WHAT THIS TASK INVOLVES: Once you have located the line containing "step := by simp [StepContract, example0]" in the material below, return it exactly along with each line after it through the line containing "params : Params := Params.example0".

Start of EXERCISE INPUT

-- ==== Sys2Proof/Tests/Slice0.lean ====
section
/-! SUPPORT. The model's own tests: vectors of spec/95_test_vectors.md and of the rules' examples, decodings of written-out words,
ill-formed terms, and for every statement with hypotheses a witness that meets them. -/

namespace Sys2Proof.Machine.Tests

open Sys2Proof Sys2Proof.Machine Sys2Proof.Machine.Claims

/-! ## Ill-formed terms (41 R141, 30 R80) -/

theorem test_illformed_lut8 : (Instr.bc3aLut8 5 5).wellFormed = false := by decide
theorem test_illformed_lut6 : (Instr.bc3aLut6 6 5).wellFormed = false := by decide
theorem test_illformed_ycocg : (Instr.xfYcocg 0 true false true).wellFormed = false := by decide

/-! ## Decoding, one written-out word per operation -/

/-- CMD words, 10_state.md R30. -/
theorem test_decode_start1 : decode (.command .bc1) [1, 0, 0, 0] = .ops [.decodeBc1] := by decide
theorem test_decode_start3 : decode (.command .bc3) [1, 0, 0, 0] = .ops [.decodeBc3] := by decide
theorem test_decode_abort : decode (.command .bc3) [2, 0, 0, 0] = .ops [.abort] := by decide
theorem test_decode_reserved : decode (.command .bc1) [0, 1, 0, 0] = .rejected .reservedCommand := by decide
/-- A block at CURSOR is consumed by BLOCK.STEP, 30_encoding.md R81. -/
theorem test_decode_block : decode (.block .bc1) [1, 2, 3, 4, 5, 6, 7, 8] = .ops [.blockStep] := by decide
theorem test_decode_short_block : decode (.block .bc3) [1, 2, 3, 4, 5, 6, 7, 8] = .rejected .wrongLength := by decide
/-- Red, 30_encoding.md R72. -/
theorem test_decode_endpoint : decode (.endpoint .one) [0x00, 0xF8] = .ops [.bc1Expand .one 0xF800] := by decide
/-- Program P1's block: c0 > c1. -/
theorem test_decode_colour4 : decode (.colour .punchThroughCapable .fourColorAlways)
    [0x00, 0xF8, 0x1F, 0x00, 0xE4, 0x1B, 0x00, 0x55] =
    .ops [.bc1Expand .zero 0xF800, .bc1Expand .one 0x001F, .bc1Lut4, .bc1Idx2 0x55001BE4, .bc1Lookup] := by decide
/-- S3's block: c0 < c1. -/
theorem test_decode_colour3 : decode (.colour .punchThroughCapable .fourColorAlways)
    [0x1F, 0x00, 0x00, 0xF8, 0xFF, 0xFF, 0xFF, 0xFF] =
    .ops [.bc1Expand .zero 0x001F, .bc1Expand .one 0xF800, .bc1Lut3, .bc1Idx2 0xFFFFFFFF, .bc1Lookup] := by decide
/-- The same block as a BC3 colour half under the two values of BC3_COLOR_MODE, 95 section 2.2. -/
theorem test_decode_colour_ao : decode (.colour .alwaysOpaque .fourColorAlways)
    [0x1F, 0x00, 0x00, 0xF8, 0xFF, 0xFF, 0xFF, 0xFF] =
    .ops [.bc1Expand .zero 0x001F, .bc1Expand .one 0xF800, .bc1Lut4, .bc1Idx2 0xFFFFFFFF, .bc1Lookup] := by decide
theorem test_decode_colour_order : decode (.colour .alwaysOpaque .orderSelected)
    [0x1F, 0x00, 0x00, 0xF8, 0xFF, 0xFF, 0xFF, 0xFF] =
    .ops [.bc1Expand .zero 0x001F, .bc1Expand .one 0xF800, .bc1Lut3, .bc1Idx2 0xFFFFFFFF, .bc1Lookup] := by decide
/-- Program P2, blocks (0,0) and (1,0). -/
theorem test_decode_alpha8 : decode .alpha [0xFF, 0x00, 0x88, 0xC6, 0xFA, 0xFF, 0xFF, 0xFF] =
    .ops [.bc3aLut8 255 0, .bc3aIdx3 0xFFFFFFFAC688, .bc3aLookup] := by decide
theorem test_decode_alpha6 : decode .alpha [0x00, 0xFF, 0xB7, 0x6D, 0xDB, 0xB2, 0x5D, 0xDB] =
    .ops [.bc3aLut6 0 255, .bc3aIdx3 0xDB5DB2DB6DB7, .bc3aLookup] := by decide
/-- CTRL words, 10_state.md R24: YCOCG alone, then NORMALIZE, then all three flags. -/
theorem test_decode_ctrl_y : decode (.ctrl 5) [0x02, 0, 0, 0] = .ops [.xfYcocg 5 false false false] := by decide
theorem test_decode_ctrl_n : decode (.ctrl 5) [0x05, 0, 0, 0] =
    .ops [.xfSwapRa 5 false false true, .xfNrmSqrt 5 false true] := by decide
theorem test_decode_ctrl_h : decode (.ctrl 5) [0x0E, 0, 0, 0] =
    .ops [.xfYcocg 5 true true false, .xfSwapRa 5 true true false, .xfNrmHemioct 5 true false] := by decide
theorem test_decode_ctrl_illegal : decode (.ctrl 5) [0x08, 0, 0, 0] = .rejected .illegalConfiguration := by decide
theorem test_decode_ctrl_rsvd : decode (.ctrl 5) [0x10, 0, 0, 0] = .rejected .illegalConfiguration := by decide
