-- ==== Sys2Proof/Config.lean ====
section
/-! DEFINITION. The OPEN parameters of the spec (00_scope.md R6, 93_implementation_defined.md Part C) and the contract the
spec puts on them. Every computation of the model takes them as an argument of type `Params`; the machine itself runs on
`Config.openParams`, an opaque constant without a body, of which Lean knows the contract and nothing else. So a statement
about the machine holds for EVERY instantiation that meets the contract.
DESIGN CHOICE (log entries 4, 5, 6), safe. -/

namespace Sys2Proof

/-- The OPEN parameters. -/
structure Params where
  /-- QSTEP(qidx, bd, k): the quantizer step (41_quant.md R170). -/
  qstep : BitVec 8 → BitDepth → CoefKind → Nat
  /-- FWD_TX(txsz, tt, bd, X), element (r, c); X is h·w integers in raster order (40_transform.md R131). -/
  fwdTx : TxSize → TxType → BitDepth → List Int → Nat → Nat → Int
  /-- INV_TX(txsz, tt, bd, D), element (r, c); D is Hc·Wc integers in raster order (40_transform.md R132). -/
  invTx : TxSize → TxType → BitDepth → List Int → Nat → Nat → Int
  /-- SCAN(txsz, tt): the raster index of a scan position (41_quant.md R173). -/
  scan : TxSize → TxType → Nat → Nat
  /-- MEM_ADMIT: the accesses the platform admits; State.reset and Platform.reset start from it (20_memory.md R77). -/
  memAdmit : List AdmitRule
  /-- N_ENGINES: the number of engine instances (60_exceptions.md R281). -/
  nEngines : Nat
  /-- What external memory holds where no agent has written: any value (93_implementation_defined.md I42). -/
  powerOnByte : Nat → Byte
deriving Inhabited

/-- The contract of QSTEP: 41_quant.md R170 (a) and (b). -/
def Params.StepContract (P : Params) : Prop :=
  (∀ qidx bd k, 4 ≤ P.qstep qidx bd k ∧ P.qstep qidx bd k ≤ 2 ^ 15 - 1) ∧ ∀ bd k, P.qstep 0 bd k = 4

/-- Zero maps to zero: 40_transform.md R133. -/
def Params.ZeroContract (P : Params) : Prop :=
  ∀ ts tt bd, txValid ts tt = true → ∀ r c, r < ts.height → c < ts.width →
    P.fwdTx ts tt bd (List.replicate (ts.height * ts.width) 0) r c = 0 ∧
    P.invTx ts tt bd (List.replicate ts.codedArea 0) r c = 0

/-- DQCOEF of the 4 by 4 WHT_WHT block with residual x, quantized at QINDEX 0 (40_transform.md R134). -/
def Params.losslessDq (P : Params) (bd : BitDepth) (x : List Int) : List Int :=
  (quantBlock P.qstep 0 bd (TxSize.logScale .tx4x4) 16 (tabulate 4 4 (P.fwdTx .tx4x4 .whtWht bd x))).map Prod.snd

/-- The lossless pair: 40_transform.md R134. -/
def Params.LosslessContract (P : Params) : Prop :=
  ∀ bd (x : List Int), x.length = 16 → (∀ e ∈ x, |e| ≤ 2 ^ bd.bits - 1) →
    tabulate 4 4 (P.invTx .tx4x4 .whtWht bd (P.losslessDq bd x)) = x

/-- SCAN is a permutation of 0 .. Wc·Hc - 1: 41_quant.md R173. -/
def Params.ScanContract (P : Params) : Prop :=
  ∀ ts tt, (∀ i, i < ts.codedArea → P.scan ts tt i < ts.codedArea) ∧
    ∀ i j, i < ts.codedArea → j < ts.codedArea → P.scan ts tt i = P.scan ts tt j → i = j

/-- What a model may assume of the parameters, and nothing else (40_transform.md R133, 41_quant.md R170, R173,
60_exceptions.md R281). -/
structure Params.Contract (P : Params) : Prop where
  step : P.StepContract
  zero : P.ZeroContract
  lossless : P.LosslessContract
  scan : P.ScanContract
  engines : 1 ≤ P.nEngines

/-- An instantiation that meets the contract: the constant step 4, the forward transform that multiplies by 4, the
inverse that divides by 4, the raster scan. It shows that the contract can be met, and nothing in the machine reads it. -/
def Params.example0 : Params where
  qstep _ _ _ := 4
  fwdTx ts _ _ x r c := 4 * elem x ts.width r c
  invTx ts _ _ d r c := if r < ts.codedHeight ∧ c < ts.codedWidth then elem d ts.codedWidth r c / 4 else 0
  scan _ _ i := i
  memAdmit := []
  nEngines := 1
  powerOnByte _ := 0

theorem Params.example0_zero : Params.example0.ZeroContract := by
  intro ts tt bd _ r c _ _
  simp [example0, elem]

theorem Params.example0_lossless : Params.example0.LosslessContract := by
  intro bd x hx hb
  have hmax : (2 : Int) ^ bd.bits - 1 ≤ 8191 := by cases bd <;> decide
  have hdq : ∀ i, (hi : i < 16) → (Params.example0.losslessDq bd x).getD i 0 = 4 * x[i] := fun i hi => by
    have hc : (tabulate 4 4 (Params.example0.fwdTx .tx4x4 .whtWht bd x)).getD i 0 = 4 * x[i] := by
      rw [List.getD_eq_getElem _ _ (by rw [length_tabulate]; omega), getElem_tabulate]
      have hi' : i / 4 * 4 + i % 4 = i := by omega
      show 4 * elem x 4 (i / 4) (i % 4) = _
      rw [elem, hi', List.getD_eq_getElem _ _ (by omega)]
    rw [losslessDq, List.getD_eq_getElem _ _ (by simp [quantBlock]; omega)]
    simp only [quantBlock, List.map_map, List.getElem_map, List.getElem_range, Function.comp_apply, hc]
    show (quantCoef _ 0 bd _).2 = _
    rw [quantCoef_min_step _ bd _ (fun _ => rfl) _ (le_trans (hb _ (List.getElem_mem _)) hmax)]
  refine List.ext_getElem (by rw [length_tabulate, hx]) fun i h1 h2 => ?_
  rw [getElem_tabulate]
  have hi' : i / 4 * 4 + i % 4 = i := by omega
  have hin : i / 4 < 4 ∧ i % 4 < 4 := by omega
  show (if i / 4 < 4 ∧ i % 4 < 4 then elem _ 4 (i / 4) (i % 4) / 4 else 0) = _
  rw [if_pos hin, elem, hi', hdq i (by omega)]
  omega

theorem Params.example0_contract : Params.example0.Contract where
  step := by simp [StepContract, example0]
  zero := Params.example0_zero
  lossless := Params.example0_lossless
  scan := by intro ts tt; simp [example0]
  engines := by simp [example0]

/-- Parameters together with a proof that they meet the contract. The default values only show Lean that the type is
inhabited. -/
structure OpenParams where
  params : Params := Params.example0
  contract : params.Contract := by exact Params.example0_contract
deriving Inhabited

/-- The parameters of this machine: any instantiation that meets the contract. A constant without a body. -/
opaque Config.openParams : OpenParams

/-- The OPEN parameters the machine runs on. -/
abbrev Config.params : Params := Config.openParams.params

/-- Their contract: all that can be proved of them. -/
theorem Config.contract : Config.params.Contract := Config.openParams.contract

end Sys2Proof
end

End of EXERCISE INPUT

OUTPUT FOR THIS EXERCISE:
  step := by simp [StepContract, example0]
  zero := Params.example0_zero
  lossless := Params.example0_lossless
  scan := by intro ts tt; simp [example0]
  engines := by simp [example0]

/-- Parameters together with a proof that they meet the contract. The default values only show Lean that the type is
inhabited. -/
structure OpenParams where
  params : Params := Params.example0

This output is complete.